DATA TO EXAMINE START

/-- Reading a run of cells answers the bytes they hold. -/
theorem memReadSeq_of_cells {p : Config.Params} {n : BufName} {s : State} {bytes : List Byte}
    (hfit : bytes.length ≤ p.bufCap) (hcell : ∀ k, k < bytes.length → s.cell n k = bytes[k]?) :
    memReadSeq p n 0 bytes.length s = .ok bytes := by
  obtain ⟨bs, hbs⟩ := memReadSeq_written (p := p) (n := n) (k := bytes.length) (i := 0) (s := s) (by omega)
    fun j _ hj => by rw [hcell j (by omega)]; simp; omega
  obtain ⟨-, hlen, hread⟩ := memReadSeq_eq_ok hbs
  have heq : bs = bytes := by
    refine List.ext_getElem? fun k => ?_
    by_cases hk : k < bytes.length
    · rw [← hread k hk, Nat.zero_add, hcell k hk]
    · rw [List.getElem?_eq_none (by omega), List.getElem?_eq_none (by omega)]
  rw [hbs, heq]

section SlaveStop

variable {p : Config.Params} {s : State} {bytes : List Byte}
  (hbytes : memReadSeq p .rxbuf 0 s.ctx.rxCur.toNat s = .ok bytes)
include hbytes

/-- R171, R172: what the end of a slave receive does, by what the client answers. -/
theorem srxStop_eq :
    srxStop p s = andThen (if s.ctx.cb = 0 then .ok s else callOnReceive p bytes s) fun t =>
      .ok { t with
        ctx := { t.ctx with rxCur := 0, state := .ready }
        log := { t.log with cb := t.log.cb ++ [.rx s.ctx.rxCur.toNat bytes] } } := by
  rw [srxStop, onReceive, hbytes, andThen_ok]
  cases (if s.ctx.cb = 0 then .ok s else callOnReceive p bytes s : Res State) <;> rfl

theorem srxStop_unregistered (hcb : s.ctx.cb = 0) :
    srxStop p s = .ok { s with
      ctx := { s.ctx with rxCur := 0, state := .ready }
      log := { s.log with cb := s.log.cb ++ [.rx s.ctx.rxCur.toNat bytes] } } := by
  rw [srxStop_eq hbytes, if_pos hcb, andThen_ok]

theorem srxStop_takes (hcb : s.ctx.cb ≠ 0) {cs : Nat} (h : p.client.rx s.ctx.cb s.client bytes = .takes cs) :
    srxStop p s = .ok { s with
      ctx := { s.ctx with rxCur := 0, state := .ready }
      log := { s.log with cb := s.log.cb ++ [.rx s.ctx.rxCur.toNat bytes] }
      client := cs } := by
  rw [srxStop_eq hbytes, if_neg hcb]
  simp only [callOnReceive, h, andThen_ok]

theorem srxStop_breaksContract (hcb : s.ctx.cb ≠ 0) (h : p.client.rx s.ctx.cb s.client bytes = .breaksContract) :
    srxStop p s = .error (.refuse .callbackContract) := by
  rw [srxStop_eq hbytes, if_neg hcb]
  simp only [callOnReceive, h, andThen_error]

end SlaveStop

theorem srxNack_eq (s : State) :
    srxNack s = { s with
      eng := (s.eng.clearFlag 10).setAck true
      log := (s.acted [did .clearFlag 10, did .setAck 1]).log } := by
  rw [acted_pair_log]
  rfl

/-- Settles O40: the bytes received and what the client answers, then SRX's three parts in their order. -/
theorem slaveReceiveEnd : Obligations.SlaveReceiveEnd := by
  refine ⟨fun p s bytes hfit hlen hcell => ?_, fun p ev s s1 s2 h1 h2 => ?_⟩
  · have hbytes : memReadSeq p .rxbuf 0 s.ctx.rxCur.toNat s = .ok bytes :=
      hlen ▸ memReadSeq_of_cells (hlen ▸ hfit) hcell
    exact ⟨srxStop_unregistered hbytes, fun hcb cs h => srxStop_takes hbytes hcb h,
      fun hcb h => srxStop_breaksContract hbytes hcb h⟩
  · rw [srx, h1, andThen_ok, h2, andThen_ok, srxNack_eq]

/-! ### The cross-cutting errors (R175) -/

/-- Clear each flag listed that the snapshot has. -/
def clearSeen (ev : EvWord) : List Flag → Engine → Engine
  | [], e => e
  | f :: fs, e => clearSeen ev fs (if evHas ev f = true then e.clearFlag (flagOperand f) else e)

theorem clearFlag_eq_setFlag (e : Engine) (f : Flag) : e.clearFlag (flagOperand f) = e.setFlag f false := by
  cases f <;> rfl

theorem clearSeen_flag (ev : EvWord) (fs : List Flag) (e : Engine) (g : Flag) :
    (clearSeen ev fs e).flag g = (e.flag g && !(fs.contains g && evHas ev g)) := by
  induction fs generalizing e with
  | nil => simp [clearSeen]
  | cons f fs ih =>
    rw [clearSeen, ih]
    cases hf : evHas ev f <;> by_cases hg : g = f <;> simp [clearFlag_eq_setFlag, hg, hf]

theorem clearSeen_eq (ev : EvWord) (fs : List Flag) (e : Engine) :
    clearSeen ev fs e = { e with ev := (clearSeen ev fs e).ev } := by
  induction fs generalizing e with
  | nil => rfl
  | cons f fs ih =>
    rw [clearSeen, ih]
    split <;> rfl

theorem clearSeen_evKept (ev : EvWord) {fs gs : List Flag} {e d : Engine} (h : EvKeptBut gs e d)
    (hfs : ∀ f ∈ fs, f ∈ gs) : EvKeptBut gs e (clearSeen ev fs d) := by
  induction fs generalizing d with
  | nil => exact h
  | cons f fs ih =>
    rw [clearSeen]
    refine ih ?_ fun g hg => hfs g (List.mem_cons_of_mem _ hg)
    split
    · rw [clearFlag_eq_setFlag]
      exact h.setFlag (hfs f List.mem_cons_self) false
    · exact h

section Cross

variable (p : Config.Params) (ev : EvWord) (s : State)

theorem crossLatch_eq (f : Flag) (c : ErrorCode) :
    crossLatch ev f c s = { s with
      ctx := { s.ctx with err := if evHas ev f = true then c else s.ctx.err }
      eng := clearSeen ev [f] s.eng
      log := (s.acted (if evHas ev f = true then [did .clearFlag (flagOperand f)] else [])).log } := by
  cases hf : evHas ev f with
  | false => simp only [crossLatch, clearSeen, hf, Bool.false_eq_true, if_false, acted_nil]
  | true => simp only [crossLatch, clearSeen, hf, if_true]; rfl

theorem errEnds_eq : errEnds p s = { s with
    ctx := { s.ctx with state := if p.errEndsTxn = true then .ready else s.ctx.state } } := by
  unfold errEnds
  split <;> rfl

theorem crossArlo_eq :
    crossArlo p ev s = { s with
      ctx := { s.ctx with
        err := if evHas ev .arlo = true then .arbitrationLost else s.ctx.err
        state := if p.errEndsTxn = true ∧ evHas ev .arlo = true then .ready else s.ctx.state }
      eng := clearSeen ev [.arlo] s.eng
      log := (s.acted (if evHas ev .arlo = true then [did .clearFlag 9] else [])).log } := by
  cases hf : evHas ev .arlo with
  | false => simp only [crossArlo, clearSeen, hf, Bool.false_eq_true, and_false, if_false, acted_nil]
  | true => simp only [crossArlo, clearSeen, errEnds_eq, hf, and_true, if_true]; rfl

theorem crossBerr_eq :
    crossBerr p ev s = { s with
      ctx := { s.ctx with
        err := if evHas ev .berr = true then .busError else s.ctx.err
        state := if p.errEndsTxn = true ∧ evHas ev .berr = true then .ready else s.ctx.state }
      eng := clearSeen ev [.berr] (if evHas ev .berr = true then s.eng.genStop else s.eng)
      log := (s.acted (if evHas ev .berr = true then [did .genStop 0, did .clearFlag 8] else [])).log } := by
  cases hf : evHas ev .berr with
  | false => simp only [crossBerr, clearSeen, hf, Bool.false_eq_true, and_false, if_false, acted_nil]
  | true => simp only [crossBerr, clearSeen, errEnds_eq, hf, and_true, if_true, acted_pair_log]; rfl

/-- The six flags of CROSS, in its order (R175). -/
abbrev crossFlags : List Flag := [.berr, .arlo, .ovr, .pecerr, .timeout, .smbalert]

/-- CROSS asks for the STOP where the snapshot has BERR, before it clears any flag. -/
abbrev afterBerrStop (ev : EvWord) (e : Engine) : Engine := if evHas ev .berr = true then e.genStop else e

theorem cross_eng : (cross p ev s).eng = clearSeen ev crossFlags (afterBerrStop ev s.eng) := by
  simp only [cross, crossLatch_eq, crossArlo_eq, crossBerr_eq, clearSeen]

DATA TO EXAMINE END

» GOAL OF THE EXERCISE: Take the line that contains "order (R175). -/" and each line after it through the end of the records, and repeat them all exactly. Nothing else.

» RESPONSE AREA:
/-- The six flags of CROSS, in its order (R175). -/
abbrev crossFlags : List Flag := [.berr, .arlo, .ovr, .pecerr, .timeout, .smbalert]

/-- CROSS asks for the STOP where the snapshot has BERR, before it clears any flag. -/
abbrev afterBerrStop (ev : EvWord) (e : Engine) : Engine := if evHas ev .berr = true then e.genStop else e

theorem cross_eng : (cross p ev s).eng = clearSeen ev crossFlags (afterBerrStop ev s.eng) := by
  simp only [cross, crossLatch_eq, crossArlo_eq, crossBerr_eq, clearSeen]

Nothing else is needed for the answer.